A B is a circular steel rod, with shoulder at B, and screwed underneath, rising ten inches above floor of bench. It has an arm (C D) moving easily round, which can be set at any height by screw and nut (E). At D is a hole large enough to admit the cement-stick with pebble attached. This is held securely by a screw at D. A string (F) is slipped over the cement-stick just above the pebble, with a weight attached to the other end. The string passes over a pulley (G) in the opposite side of the bench. It is obvious that the weighted string will always keep the pebble with even pressure against the disc. The result is that all difficulty in holding the pebble is removed. The pressure is constant, and the cut is made perfectly true. The right hand is now free to manipulate the feather for lubricating the disc, and you can work without getting a drop of oil upon your fingers. You turn the handle as briskly as you like. The large wheel multiplies the reel ten times—i.e., one revolution of the handle produces ten revolutions of the disc.

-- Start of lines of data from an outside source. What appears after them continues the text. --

-- ==== Sys2Proof/Machine/State.lean ====
section
/-! DEFINITION. The machine's state as plain data: everything the spec gives the device, and the few
fields of the model's own (agenda, turn, site, cur, oracle, freeIx). Tables list what differs from the
default their reader names. -/

namespace Sys2Proof.Machine

open Sys2Proof

/-! ### Causes (R379) -/

/-- The cause codes. -/
inductive Cause where
  | illegalOpcode | illegalOperand | illegalChain | illegalBundle | shapeMismatch | releasedRead
  | spaceForeign | spaceInvalid | misaligned | permission | anytimeEscape | anytimePerm | sealOrder
  | detViolation | overrun | feedDrained | stackOvf | timeHorizon | lateVis | translationAbort | trap | bkpt
  | pageFault | cut | kill | machineCheck
  deriving DecidableEq, Repr

/-! ### Registers of a group (R166, R167) -/

/-- A map entry (R167). -/
inductive VReg where
  | never
  | released
  | uniform (u : Word)
  | affine (b s : Word)
  | general (vals : Lanes) (spilled : Bool)
  deriving DecidableEq, Repr

/-- What a waiting split waits for, with the operands it keeps (R396). -/
inductive Wait where
  | cwait (n : Word)                                    -- the last batch waited for (R151)
  | barw (addr : Word) (parity : Word)                  -- R158
  | tsync (n : Word)                                    -- R320
  | join (mask : DWord)                                 -- R351
  | twait (target : DWord)                              -- R349
  | exit                                                -- R318
  | vbegin (h : Nat) (k : Word)                         -- R358
  | vwait (h : Nat) (q : Word) (t : Option DWord)       -- R373
  | record (entry : Nat) (ops : List DWord)             -- its own read faulted (R138, R368); operands kept
  | fill (entry : Nat)                                  -- so did a matrix instruction's: it holds MX (R256)
  | rest                                                -- the members of its chain before it have issued (R41)
  | aborted                                             -- its fault was aborted: the unit has no effect (R368)
  deriving DecidableEq, Repr

/-- A cause on its way to delivery (R383, R385): the lanes' own addresses and codes go to the save slot. -/
structure Report where
  cause : Cause
  info : Nat
  src : Nat                       -- FLTCAUSE.SRC (R380)
  late : Bool
  lane : Nat
  addr : DWord
  mask : Word
  laneAddr : List DWord           -- R387; empty for none
  laneCode : List Byte
  walked : List Nat := []         -- the leaves of table pages that its accesses have walked through (R77)
  deriving DecidableEq, Repr

/-- A decoded entry position of a bundle (R40, R64). -/
inductive Decoded where
  | bad (e : DecodeErr) (pos : Nat)
  | unit (u : IssueUnit)
  deriving DecidableEq, Repr

/-- The bundle a split has entered, with the entries under which it was decoded (R68). -/
structure Entered where
  bundle : Nat
  yields : Bool                   -- V = 01 and SC[3] (R39)
  pos : List Decoded
  deriving DecidableEq, Repr

/-- The registers as a unit that waits found them when it issued, those of its split as well, and whether that was then
the group's only one (R41, R173, R396). -/
structure Held where
  vregs : Tbl VReg
  oregs : Tbl Lanes
  kregs : Tbl Word
  fmt : Word
  rmode : Word
  l0 : Lanes
  l1 : Lanes
  alone : Bool
  deriving DecidableEq, Repr

/-- A split (R301). -/
structure Split where
  num : Nat
  mask : Word
  pc : Nat                        -- slot index
  fmt : Word
  rmode : Word
  l0 : Lanes
  l1 : Lanes
  join : Option Nat               -- pending join point
  wait : Option Wait
  held : Option Held              -- what the unit that waits reads
  trap : Option (Report × Nat × Nat)  -- raised while log entries are pending (R95): report, slot, length
  entered : Option Entered
  charged : Bool                  -- this pass has been charged (R432)
  fetchFault : Bool               -- a fetch fault is being served (R95)
  deriving DecidableEq, Repr

/-- KIND of a stack entry (R307). -/
inductive EKind where | div | call | trap
  deriving DecidableEq, Repr

/-- A reconvergence-stack entry (R307), with the trap bytes of R385. -/
structure Entry where
  rpt : Nat
  dtgt : Nat
  fmt : Word
  rmode : Word
  mask : Word
  arr : Word
  dmask : Word
  djp : Bool
  done : Bool
  kind : EKind
  fltcause : Word
  fltlane : Word
  fltaddr : DWord
  fltmask : Word
  tctl : Word
  deriving DecidableEq, Repr

/-- A trap save slot (R387). -/
structure TrapSave where
  l0 : Lanes
  l1 : Lanes
  addrs : List DWord
  codes : List Byte
  deriving DecidableEq, Repr

/-! ### Memory accesses in flight -/

/-- Where a byte of an access lies. -/
inductive Loc where
  | phys (pa : Nat)               -- R71
  | scr (team off : Nat)          -- R107 to R109
  | priv (va : Nat)               -- through the private cache (R112)
  | window (fn off : Nat)         -- R420
  deriving DecidableEq, Repr

/-- What an access does. -/
inductive AccKind where
  | load
  | store
  | atomic (op : AOp)
  | asum
  | pfet
  deriving DecidableEq, Repr

/-- One lane's (and one 4- or 8-byte piece's) part of an access. -/
structure Part where
  lane : Nat
  sub : Nat                       -- byte offset of the piece in the lane's access
  addr : DWord                    -- the address the lane presented
  loc : Loc
  size : Nat
  data : Nat                      -- store data, operand b, or the rounded addend of an ASUM (two's complement)
  cmp : Word
  performed : Bool
  back : Bool                     -- the value has returned
  value : Nat                     -- the value read
  logged : Bool                   -- waits in the operand log (R91)
  dropped : Bool                  -- performs nothing (R390)
  rm : Bool                       -- RM and PROP = 01 of its translation (R90)
  prop01 : Bool
  deriving DecidableEq, Repr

I often attain a speed of fifteen hundred revolutions of the disc in a minute when cutting a pebble! Keep all points of friction well oiled, and everything will go merrily as a marriage bell. H shows the plate for catching the drops of paraffin and detritus from the stone; J shows the saucer of paraffin. The length of the arm (C D) is ten inches. When you want to recharge the disc with diamond, lift the weight at end of string, shift the arm and the stone to the right, feed the edge of the disc with diamond, and drive it in with a smooth stone as before described.
When your stone is cut through wash the halves, and remove the cement by heating over a candle. The same cement will do for many stones.